#### Collected data entries:
--

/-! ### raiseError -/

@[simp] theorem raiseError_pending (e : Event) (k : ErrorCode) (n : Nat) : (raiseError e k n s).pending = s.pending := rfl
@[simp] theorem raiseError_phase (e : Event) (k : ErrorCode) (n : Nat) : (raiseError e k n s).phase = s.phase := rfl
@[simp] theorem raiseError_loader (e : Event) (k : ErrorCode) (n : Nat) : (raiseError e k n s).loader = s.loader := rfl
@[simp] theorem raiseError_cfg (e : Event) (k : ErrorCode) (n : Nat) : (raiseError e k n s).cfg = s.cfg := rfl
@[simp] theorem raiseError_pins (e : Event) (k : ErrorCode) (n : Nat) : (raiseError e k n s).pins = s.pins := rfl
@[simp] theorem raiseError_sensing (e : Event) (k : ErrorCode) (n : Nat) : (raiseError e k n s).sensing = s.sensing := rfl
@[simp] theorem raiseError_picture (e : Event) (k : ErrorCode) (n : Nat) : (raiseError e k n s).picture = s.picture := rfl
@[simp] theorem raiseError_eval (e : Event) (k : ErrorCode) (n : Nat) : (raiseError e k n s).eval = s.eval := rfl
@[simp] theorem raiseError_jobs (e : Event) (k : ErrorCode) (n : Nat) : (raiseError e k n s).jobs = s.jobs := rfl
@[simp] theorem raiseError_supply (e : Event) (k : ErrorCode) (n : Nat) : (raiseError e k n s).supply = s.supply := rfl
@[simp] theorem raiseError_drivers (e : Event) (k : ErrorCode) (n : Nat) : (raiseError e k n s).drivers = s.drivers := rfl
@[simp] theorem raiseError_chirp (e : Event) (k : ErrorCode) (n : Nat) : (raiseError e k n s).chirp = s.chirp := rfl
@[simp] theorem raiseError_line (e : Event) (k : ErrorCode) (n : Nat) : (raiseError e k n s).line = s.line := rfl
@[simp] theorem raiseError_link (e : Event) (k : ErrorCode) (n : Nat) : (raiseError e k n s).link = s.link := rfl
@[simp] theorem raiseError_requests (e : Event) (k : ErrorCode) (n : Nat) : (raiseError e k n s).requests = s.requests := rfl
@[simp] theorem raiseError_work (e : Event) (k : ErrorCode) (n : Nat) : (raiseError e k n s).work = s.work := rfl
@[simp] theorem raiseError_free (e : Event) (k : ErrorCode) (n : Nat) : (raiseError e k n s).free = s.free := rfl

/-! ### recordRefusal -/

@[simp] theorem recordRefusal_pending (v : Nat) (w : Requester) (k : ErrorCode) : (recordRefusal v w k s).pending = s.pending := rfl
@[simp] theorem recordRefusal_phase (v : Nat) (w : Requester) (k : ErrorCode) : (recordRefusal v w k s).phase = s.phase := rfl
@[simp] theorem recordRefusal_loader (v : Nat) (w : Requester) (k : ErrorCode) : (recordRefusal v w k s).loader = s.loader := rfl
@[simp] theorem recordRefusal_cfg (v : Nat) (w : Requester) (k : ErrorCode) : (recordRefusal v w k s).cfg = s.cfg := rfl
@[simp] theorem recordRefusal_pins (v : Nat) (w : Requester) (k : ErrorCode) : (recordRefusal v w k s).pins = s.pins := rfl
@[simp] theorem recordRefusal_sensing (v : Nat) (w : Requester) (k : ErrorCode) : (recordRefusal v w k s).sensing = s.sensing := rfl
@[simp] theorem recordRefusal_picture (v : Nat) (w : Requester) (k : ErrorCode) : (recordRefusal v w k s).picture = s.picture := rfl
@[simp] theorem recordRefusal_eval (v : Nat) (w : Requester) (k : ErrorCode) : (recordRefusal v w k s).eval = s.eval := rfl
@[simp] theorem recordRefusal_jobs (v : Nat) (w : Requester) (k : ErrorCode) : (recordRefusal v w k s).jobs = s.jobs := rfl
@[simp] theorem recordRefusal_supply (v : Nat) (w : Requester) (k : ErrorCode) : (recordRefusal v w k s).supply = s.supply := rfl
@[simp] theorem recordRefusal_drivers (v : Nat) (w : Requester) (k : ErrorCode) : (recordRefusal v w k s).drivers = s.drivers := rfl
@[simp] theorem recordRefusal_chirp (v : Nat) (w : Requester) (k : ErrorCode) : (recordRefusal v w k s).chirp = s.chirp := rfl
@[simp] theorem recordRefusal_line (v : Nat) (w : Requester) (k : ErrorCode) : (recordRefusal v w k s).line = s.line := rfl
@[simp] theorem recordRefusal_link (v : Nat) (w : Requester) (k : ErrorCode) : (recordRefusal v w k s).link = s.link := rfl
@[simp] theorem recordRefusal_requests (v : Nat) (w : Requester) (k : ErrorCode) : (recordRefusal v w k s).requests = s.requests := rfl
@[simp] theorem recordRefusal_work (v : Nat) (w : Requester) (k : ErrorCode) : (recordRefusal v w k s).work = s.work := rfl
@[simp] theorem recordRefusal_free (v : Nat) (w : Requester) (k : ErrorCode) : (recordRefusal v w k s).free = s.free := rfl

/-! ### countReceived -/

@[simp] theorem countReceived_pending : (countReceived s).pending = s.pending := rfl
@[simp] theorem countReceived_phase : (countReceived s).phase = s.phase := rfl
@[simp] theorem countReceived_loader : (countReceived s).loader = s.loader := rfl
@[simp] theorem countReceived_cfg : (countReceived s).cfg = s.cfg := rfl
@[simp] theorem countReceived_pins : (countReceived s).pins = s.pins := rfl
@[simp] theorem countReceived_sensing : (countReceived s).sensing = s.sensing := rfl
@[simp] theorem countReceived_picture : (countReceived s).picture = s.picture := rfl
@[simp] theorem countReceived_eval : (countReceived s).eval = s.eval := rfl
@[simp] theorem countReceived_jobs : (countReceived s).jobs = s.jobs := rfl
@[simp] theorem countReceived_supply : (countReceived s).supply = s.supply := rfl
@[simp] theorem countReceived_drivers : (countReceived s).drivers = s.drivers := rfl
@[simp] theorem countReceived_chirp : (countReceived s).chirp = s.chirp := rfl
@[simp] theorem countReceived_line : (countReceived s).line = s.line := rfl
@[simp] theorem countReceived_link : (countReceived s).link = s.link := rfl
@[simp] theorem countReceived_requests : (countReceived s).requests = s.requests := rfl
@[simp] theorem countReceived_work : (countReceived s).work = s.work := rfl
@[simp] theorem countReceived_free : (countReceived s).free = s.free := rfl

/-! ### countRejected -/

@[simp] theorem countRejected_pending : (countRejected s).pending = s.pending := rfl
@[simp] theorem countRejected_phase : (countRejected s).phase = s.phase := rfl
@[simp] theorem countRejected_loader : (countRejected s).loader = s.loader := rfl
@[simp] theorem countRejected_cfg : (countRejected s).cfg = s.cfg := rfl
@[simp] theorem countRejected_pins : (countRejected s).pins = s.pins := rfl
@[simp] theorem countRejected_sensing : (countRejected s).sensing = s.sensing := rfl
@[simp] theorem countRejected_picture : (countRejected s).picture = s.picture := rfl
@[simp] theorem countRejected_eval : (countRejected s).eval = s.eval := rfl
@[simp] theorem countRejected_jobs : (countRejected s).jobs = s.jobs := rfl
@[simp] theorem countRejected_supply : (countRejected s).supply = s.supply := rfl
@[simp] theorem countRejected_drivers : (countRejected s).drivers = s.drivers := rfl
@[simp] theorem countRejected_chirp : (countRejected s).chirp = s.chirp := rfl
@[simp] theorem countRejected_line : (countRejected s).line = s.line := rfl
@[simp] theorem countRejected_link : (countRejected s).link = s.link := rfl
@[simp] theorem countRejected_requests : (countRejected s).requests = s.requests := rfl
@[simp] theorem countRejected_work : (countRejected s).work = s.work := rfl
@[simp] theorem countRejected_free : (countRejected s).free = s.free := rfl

--

Look above for the line with "k s).work = s.work := rfl" and the line with "(countReceived s).chirp = s.chirp := rfl". Retype those two lines and every line between them exactly, adding nothing.

@[simp] theorem recordRefusal_work (v : Nat) (w : Requester) (k : ErrorCode) : (recordRefusal v w k s).work = s.work := rfl
@[simp] theorem recordRefusal_free (v : Nat) (w : Requester) (k : ErrorCode) : (recordRefusal v w k s).free = s.free := rfl

/-! ### countReceived -/

@[simp] theorem countReceived_pending : (countReceived s).pending = s.pending := rfl
@[simp] theorem countReceived_phase : (countReceived s).phase = s.phase := rfl
@[simp] theorem countReceived_loader : (countReceived s).loader = s.loader := rfl
@[simp] theorem countReceived_cfg : (countReceived s).cfg = s.cfg := rfl
@[simp] theorem countReceived_pins : (countReceived s).pins = s.pins := rfl
@[simp] theorem countReceived_sensing : (countReceived s).sensing = s.sensing := rfl
@[simp] theorem countReceived_picture : (countReceived s).picture = s.picture := rfl
@[simp] theorem countReceived_eval : (countReceived s).eval = s.eval := rfl
@[simp] theorem countReceived_jobs : (countReceived s).jobs = s.jobs := rfl
@[simp] theorem countReceived_supply : (countReceived s).supply = s.supply := rfl
@[simp] theorem countReceived_drivers : (countReceived s).drivers = s.drivers := rfl
@[simp] theorem countReceived_chirp : (countReceived s).chirp = s.chirp := rfl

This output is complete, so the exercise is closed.